**EXERCISE AIM**.
Transcribe the records word for word, beginning with the first line and ending with the line that contains "v (R356). -/"; include nothing else.

Recorded data:
============================================================

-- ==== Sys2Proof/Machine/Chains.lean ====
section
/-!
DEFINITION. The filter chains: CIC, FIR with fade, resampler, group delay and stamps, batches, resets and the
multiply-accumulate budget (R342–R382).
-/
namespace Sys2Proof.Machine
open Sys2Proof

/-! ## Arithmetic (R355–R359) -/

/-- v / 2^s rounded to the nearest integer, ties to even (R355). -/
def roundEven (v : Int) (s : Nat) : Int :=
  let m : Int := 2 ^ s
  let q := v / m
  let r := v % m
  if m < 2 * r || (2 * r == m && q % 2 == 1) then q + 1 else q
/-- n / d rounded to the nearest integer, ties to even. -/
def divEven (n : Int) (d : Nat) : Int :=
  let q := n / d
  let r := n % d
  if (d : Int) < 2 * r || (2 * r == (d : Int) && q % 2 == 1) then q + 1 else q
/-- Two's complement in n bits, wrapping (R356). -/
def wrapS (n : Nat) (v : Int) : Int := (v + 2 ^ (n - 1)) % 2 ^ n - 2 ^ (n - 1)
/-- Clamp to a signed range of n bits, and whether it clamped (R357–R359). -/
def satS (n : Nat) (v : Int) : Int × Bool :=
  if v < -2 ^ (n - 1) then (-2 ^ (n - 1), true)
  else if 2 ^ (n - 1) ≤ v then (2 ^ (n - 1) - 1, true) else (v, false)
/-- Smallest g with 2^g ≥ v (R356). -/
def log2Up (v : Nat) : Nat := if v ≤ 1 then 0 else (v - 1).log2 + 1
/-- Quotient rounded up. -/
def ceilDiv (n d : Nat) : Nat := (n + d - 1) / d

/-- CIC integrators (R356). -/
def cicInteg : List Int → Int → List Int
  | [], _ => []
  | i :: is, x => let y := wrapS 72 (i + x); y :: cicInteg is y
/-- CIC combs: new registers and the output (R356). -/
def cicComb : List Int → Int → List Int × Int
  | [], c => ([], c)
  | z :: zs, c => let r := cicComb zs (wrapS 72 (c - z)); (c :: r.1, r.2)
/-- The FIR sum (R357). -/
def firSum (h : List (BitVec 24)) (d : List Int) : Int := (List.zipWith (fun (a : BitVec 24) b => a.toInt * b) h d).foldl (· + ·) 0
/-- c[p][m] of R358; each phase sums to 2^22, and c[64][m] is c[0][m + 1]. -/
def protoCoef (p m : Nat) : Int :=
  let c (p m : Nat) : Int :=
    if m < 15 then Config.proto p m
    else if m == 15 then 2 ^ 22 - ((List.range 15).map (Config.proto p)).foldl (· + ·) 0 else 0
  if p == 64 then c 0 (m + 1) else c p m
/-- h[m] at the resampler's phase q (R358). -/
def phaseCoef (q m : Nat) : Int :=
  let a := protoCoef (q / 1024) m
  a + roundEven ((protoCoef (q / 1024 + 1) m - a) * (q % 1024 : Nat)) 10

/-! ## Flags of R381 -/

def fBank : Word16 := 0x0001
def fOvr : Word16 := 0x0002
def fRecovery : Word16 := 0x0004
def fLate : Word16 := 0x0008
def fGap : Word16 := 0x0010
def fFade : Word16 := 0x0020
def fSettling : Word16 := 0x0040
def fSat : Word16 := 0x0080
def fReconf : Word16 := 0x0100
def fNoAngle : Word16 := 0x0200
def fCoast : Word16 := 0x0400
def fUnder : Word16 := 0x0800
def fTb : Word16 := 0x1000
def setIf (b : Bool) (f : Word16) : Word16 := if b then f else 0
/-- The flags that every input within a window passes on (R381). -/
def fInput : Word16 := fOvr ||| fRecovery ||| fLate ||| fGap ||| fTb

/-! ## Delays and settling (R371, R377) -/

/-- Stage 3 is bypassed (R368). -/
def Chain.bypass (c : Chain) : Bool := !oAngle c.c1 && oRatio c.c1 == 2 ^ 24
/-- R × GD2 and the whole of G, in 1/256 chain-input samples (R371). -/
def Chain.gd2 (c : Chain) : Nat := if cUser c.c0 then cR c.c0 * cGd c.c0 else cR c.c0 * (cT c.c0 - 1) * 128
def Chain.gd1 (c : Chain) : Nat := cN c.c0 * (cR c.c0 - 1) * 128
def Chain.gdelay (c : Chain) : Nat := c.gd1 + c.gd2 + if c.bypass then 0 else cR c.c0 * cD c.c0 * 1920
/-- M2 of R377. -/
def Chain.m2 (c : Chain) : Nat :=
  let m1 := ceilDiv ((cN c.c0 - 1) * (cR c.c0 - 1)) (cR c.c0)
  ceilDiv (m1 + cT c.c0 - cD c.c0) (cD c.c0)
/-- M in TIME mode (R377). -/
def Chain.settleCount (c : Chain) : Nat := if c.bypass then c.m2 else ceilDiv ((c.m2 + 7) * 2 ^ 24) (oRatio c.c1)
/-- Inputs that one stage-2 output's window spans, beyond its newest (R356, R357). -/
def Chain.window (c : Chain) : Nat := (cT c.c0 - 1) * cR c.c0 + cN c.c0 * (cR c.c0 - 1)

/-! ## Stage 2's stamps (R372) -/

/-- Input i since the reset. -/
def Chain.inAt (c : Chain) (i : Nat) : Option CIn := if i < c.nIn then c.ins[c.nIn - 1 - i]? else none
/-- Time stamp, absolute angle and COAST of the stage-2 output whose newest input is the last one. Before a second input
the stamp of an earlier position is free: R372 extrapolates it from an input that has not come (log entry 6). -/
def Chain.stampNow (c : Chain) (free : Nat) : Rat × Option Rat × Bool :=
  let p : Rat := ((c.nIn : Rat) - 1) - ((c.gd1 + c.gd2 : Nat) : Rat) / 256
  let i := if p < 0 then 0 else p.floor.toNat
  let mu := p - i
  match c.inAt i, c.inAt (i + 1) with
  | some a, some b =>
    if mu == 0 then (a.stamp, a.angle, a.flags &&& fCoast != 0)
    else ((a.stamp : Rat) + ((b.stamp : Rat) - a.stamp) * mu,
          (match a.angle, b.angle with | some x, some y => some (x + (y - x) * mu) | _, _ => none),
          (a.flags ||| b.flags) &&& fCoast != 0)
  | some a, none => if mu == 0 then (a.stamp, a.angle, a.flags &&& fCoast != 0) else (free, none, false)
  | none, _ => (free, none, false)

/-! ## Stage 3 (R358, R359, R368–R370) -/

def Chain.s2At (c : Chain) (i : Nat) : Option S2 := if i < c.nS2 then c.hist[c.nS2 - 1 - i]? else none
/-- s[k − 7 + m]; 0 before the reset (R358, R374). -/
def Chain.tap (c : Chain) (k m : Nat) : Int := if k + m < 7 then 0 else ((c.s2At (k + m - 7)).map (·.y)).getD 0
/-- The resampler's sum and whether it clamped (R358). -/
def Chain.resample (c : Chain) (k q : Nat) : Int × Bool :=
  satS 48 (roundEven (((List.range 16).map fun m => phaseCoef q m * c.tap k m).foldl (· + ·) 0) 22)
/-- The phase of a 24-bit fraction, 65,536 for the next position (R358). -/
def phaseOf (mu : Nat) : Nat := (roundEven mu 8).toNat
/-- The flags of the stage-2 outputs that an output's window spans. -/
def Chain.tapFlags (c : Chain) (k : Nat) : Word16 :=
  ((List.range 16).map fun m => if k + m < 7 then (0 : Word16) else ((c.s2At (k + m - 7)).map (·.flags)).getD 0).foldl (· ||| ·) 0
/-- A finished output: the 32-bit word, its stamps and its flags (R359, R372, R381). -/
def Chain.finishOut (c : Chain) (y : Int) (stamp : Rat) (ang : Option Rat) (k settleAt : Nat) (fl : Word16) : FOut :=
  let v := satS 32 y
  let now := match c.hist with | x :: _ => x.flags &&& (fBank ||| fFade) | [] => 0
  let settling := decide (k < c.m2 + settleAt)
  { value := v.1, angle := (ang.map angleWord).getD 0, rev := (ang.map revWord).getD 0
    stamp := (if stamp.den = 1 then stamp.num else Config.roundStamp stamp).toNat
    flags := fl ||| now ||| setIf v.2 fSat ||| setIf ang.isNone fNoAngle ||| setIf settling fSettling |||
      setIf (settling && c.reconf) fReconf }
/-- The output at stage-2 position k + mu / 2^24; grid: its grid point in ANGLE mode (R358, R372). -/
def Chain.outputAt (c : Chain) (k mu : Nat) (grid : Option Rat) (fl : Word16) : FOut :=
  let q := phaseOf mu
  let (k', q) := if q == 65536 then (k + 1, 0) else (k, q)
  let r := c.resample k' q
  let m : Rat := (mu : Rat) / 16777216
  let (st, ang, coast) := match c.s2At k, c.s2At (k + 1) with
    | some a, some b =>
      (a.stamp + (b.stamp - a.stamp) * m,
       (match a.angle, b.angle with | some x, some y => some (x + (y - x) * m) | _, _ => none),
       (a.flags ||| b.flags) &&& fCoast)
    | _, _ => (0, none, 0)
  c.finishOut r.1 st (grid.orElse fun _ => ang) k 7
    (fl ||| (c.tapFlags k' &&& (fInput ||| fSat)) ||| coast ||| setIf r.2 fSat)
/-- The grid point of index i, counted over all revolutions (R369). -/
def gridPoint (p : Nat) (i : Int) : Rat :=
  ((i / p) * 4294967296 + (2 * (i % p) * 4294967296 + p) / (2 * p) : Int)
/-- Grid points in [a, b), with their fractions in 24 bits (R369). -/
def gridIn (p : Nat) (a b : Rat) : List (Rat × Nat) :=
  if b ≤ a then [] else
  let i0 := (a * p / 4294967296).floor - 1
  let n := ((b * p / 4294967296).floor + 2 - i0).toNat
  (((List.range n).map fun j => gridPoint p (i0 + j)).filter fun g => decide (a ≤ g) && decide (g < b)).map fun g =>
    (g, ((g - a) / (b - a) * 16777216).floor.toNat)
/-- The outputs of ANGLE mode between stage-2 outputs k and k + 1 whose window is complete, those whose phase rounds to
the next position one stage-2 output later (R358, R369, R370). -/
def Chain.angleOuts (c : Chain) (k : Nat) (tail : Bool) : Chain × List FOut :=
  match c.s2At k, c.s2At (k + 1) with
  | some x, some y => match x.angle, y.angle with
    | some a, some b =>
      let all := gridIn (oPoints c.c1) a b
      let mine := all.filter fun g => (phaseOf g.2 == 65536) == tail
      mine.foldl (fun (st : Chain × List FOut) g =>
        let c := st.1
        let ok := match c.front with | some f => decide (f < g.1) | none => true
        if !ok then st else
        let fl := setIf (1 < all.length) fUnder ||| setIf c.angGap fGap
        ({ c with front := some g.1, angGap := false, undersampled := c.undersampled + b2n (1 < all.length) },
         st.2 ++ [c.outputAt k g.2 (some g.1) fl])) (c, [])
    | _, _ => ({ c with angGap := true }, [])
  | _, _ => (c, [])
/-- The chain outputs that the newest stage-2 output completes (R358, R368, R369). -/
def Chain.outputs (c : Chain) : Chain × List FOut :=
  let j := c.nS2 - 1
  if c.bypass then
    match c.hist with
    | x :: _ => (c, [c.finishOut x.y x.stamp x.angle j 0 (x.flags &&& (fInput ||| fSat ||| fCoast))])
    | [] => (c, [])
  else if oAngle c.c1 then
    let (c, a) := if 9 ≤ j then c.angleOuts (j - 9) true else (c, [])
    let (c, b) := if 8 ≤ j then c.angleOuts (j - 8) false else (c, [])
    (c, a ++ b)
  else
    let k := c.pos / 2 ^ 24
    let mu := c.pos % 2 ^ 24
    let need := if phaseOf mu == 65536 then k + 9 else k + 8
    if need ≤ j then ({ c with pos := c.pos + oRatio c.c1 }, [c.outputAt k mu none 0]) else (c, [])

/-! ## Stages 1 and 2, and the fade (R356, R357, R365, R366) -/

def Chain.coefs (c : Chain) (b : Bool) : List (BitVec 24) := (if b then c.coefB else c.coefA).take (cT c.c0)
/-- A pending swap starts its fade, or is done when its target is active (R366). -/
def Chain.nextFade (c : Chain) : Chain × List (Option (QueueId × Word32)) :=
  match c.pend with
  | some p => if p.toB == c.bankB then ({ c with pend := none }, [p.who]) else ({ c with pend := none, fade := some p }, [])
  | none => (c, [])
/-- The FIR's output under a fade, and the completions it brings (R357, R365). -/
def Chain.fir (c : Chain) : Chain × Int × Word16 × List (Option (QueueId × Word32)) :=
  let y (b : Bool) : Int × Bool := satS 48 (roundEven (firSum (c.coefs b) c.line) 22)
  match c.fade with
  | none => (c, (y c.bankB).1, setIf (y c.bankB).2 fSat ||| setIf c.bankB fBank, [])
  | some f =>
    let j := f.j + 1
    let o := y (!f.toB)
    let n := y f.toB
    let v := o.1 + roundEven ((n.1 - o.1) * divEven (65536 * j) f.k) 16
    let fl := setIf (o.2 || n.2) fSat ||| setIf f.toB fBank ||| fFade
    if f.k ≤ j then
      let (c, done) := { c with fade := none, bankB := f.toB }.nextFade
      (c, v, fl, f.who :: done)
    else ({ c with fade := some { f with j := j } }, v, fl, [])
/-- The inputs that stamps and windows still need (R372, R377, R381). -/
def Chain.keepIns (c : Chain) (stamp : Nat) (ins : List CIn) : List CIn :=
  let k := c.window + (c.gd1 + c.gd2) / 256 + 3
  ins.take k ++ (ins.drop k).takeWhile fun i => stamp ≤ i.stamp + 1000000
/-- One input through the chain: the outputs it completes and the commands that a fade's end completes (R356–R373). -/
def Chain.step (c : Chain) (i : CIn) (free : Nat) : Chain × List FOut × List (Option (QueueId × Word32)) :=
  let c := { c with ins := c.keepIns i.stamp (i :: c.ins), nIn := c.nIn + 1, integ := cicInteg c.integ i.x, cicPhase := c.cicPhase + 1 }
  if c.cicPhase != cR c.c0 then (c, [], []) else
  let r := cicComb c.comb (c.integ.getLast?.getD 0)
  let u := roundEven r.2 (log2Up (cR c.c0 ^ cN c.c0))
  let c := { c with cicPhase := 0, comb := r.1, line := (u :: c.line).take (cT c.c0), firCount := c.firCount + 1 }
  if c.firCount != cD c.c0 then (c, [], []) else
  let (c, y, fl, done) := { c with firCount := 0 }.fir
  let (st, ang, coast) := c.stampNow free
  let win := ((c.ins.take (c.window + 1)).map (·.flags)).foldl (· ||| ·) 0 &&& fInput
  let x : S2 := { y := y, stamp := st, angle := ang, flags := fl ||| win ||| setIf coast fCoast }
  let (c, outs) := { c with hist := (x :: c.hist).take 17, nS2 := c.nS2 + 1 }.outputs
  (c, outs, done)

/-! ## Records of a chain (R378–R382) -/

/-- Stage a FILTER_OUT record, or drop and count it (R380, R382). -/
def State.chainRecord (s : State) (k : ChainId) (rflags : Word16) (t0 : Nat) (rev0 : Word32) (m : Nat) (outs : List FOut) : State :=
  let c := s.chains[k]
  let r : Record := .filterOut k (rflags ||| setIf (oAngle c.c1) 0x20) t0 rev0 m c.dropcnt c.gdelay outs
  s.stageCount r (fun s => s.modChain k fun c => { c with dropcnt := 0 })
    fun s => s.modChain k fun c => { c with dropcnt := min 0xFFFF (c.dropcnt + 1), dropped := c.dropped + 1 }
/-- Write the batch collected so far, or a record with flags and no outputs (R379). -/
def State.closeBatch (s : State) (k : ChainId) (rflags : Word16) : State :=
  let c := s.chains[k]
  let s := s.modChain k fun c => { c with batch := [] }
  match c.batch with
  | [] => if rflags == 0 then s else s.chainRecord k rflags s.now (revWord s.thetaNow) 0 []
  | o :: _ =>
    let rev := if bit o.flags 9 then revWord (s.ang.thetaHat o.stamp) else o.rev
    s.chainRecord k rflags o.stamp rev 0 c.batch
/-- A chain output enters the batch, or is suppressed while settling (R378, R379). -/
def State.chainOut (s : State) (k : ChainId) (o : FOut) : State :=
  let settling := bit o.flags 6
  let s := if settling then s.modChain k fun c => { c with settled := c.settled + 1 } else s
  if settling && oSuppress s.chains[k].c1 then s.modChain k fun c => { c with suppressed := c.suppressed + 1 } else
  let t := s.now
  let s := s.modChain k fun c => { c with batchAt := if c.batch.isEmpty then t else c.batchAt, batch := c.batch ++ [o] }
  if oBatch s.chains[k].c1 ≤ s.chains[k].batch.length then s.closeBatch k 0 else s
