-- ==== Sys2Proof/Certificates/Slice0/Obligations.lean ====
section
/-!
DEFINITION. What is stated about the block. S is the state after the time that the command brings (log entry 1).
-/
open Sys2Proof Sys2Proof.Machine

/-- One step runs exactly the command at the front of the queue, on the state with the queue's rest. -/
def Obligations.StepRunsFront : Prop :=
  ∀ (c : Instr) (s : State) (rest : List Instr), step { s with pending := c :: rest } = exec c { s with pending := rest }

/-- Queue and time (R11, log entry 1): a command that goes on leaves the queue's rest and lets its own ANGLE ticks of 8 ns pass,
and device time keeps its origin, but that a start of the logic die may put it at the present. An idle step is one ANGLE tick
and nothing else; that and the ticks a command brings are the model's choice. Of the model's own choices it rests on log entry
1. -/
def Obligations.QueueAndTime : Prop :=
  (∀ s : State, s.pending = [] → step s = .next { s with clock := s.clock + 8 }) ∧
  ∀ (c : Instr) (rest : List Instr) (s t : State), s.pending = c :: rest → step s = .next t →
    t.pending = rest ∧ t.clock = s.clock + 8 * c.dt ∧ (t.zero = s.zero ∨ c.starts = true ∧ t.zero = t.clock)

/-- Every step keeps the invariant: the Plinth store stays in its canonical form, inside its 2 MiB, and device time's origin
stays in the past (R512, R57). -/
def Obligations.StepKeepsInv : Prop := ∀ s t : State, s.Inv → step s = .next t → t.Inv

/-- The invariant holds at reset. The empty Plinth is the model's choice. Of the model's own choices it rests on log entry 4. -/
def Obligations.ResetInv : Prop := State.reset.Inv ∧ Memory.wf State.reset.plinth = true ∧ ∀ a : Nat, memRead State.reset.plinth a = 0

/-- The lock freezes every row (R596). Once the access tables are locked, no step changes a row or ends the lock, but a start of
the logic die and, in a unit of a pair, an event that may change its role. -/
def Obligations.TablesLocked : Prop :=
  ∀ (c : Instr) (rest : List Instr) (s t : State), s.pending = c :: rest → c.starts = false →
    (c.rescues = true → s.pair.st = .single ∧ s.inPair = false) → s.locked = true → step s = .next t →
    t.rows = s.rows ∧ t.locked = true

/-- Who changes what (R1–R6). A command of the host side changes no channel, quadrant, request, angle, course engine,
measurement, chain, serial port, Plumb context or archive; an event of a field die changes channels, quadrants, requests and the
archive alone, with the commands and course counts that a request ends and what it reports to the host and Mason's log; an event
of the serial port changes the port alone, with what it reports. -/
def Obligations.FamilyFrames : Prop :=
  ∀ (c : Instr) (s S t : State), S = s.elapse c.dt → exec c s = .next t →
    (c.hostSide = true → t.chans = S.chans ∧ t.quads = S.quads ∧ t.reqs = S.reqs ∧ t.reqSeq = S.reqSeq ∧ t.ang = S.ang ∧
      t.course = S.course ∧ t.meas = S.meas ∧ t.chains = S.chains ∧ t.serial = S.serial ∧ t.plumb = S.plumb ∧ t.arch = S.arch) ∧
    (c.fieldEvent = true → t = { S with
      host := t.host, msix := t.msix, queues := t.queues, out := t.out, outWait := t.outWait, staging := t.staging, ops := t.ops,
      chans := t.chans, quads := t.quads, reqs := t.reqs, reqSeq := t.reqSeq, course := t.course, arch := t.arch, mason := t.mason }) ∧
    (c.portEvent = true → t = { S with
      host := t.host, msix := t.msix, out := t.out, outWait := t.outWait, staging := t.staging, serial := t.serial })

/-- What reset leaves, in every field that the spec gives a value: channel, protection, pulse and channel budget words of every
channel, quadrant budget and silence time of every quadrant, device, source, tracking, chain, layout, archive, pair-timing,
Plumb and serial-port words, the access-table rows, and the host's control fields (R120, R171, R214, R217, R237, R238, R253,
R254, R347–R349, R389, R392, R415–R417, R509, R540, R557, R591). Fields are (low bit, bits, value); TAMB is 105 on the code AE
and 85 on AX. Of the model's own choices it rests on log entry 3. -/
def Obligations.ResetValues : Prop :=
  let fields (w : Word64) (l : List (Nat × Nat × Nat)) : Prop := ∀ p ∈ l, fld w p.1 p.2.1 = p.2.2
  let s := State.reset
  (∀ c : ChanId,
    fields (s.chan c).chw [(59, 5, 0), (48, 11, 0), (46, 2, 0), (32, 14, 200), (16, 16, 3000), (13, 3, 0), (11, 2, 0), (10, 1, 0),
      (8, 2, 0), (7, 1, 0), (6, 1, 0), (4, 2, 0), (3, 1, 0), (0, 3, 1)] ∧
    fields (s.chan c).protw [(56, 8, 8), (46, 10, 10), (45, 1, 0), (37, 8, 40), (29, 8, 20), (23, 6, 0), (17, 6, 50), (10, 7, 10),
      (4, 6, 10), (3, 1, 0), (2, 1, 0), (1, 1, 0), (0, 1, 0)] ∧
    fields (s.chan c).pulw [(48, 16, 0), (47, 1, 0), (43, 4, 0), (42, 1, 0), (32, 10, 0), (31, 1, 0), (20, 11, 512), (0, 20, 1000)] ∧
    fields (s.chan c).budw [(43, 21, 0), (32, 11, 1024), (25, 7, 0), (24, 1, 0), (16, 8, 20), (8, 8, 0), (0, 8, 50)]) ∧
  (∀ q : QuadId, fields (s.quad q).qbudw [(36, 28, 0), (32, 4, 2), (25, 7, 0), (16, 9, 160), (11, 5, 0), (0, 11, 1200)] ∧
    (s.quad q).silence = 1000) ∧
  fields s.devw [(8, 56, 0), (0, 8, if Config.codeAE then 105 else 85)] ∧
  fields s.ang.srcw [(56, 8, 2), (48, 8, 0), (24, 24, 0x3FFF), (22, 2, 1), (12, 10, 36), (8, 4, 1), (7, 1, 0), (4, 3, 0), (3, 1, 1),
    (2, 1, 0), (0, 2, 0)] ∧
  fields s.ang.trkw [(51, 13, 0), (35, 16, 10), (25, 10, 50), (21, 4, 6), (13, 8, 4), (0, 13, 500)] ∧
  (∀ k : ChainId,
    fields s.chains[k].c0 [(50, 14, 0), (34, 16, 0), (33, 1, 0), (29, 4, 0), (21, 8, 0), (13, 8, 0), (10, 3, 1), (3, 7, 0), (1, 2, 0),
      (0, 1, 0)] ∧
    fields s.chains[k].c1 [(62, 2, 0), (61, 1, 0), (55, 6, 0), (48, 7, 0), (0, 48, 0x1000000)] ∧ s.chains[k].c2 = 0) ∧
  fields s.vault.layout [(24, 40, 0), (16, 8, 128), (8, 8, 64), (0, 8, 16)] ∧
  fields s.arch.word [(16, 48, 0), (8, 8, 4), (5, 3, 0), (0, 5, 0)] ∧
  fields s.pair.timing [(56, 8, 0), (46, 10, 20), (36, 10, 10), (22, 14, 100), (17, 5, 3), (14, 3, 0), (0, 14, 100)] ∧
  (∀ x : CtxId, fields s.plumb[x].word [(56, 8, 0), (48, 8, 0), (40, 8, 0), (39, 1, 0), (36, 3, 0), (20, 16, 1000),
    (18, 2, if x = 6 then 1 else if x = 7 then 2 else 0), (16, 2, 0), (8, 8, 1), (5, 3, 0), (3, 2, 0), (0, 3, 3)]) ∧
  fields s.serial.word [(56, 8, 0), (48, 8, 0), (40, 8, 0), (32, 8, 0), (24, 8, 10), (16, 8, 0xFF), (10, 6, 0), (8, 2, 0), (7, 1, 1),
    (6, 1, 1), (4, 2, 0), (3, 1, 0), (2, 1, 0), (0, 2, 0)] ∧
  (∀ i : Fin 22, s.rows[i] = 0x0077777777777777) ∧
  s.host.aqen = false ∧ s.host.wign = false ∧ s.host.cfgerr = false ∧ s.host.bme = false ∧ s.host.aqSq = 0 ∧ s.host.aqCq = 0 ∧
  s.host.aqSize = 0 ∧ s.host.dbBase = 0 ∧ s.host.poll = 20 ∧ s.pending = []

============================================================

**TASK OUTPUT**.
-- ==== Sys2Proof/Machine/Chains.lean ====
section
/-!
DEFINITION. The filter chains: CIC, FIR with fade, resampler, group delay and stamps, batches, resets and the
multiply-accumulate budget (R342–R382).
-/
namespace Sys2Proof.Machine
open Sys2Proof

/-! ## Arithmetic (R355–R359) -/

/-- v / 2^s rounded to the nearest integer, ties to even (R355). -/
def roundEven (v : Int) (s : Nat) : Int :=
  let m : Int := 2 ^ s
  let q := v / m
  let r := v % m
  if m < 2 * r || (2 * r == m && q % 2 == 1) then q + 1 else q
/-- n / d rounded to the nearest integer, ties to even. -/
def divEven (n : Int) (d : Nat) : Int :=
  let q := n / d
  let r := n % d
  if (d : Int) < 2 * r || (2 * r == (d : Int) && q % 2 == 1) then q + 1 else q
/-- Two's complement in n bits, wrapping (R356). -/
def wrapS (n : Nat) (v : Int) : Int := (v + 2 ^ (n - 1)) % 2 ^ n - 2 ^ (n - 1)
/-- Clamp to a signed range of n bits, and whether it clamped (R357–R359). -/
def satS (n : Nat) (v : Int) : Int × Bool :=
  if v < -2 ^ (n - 1) then (-2 ^ (n - 1), true)
  else if 2 ^ (n - 1) ≤ v then (2 ^ (n - 1) - 1, true) else (v, false)
/-- Smallest g with 2^g ≥ v (R356). -/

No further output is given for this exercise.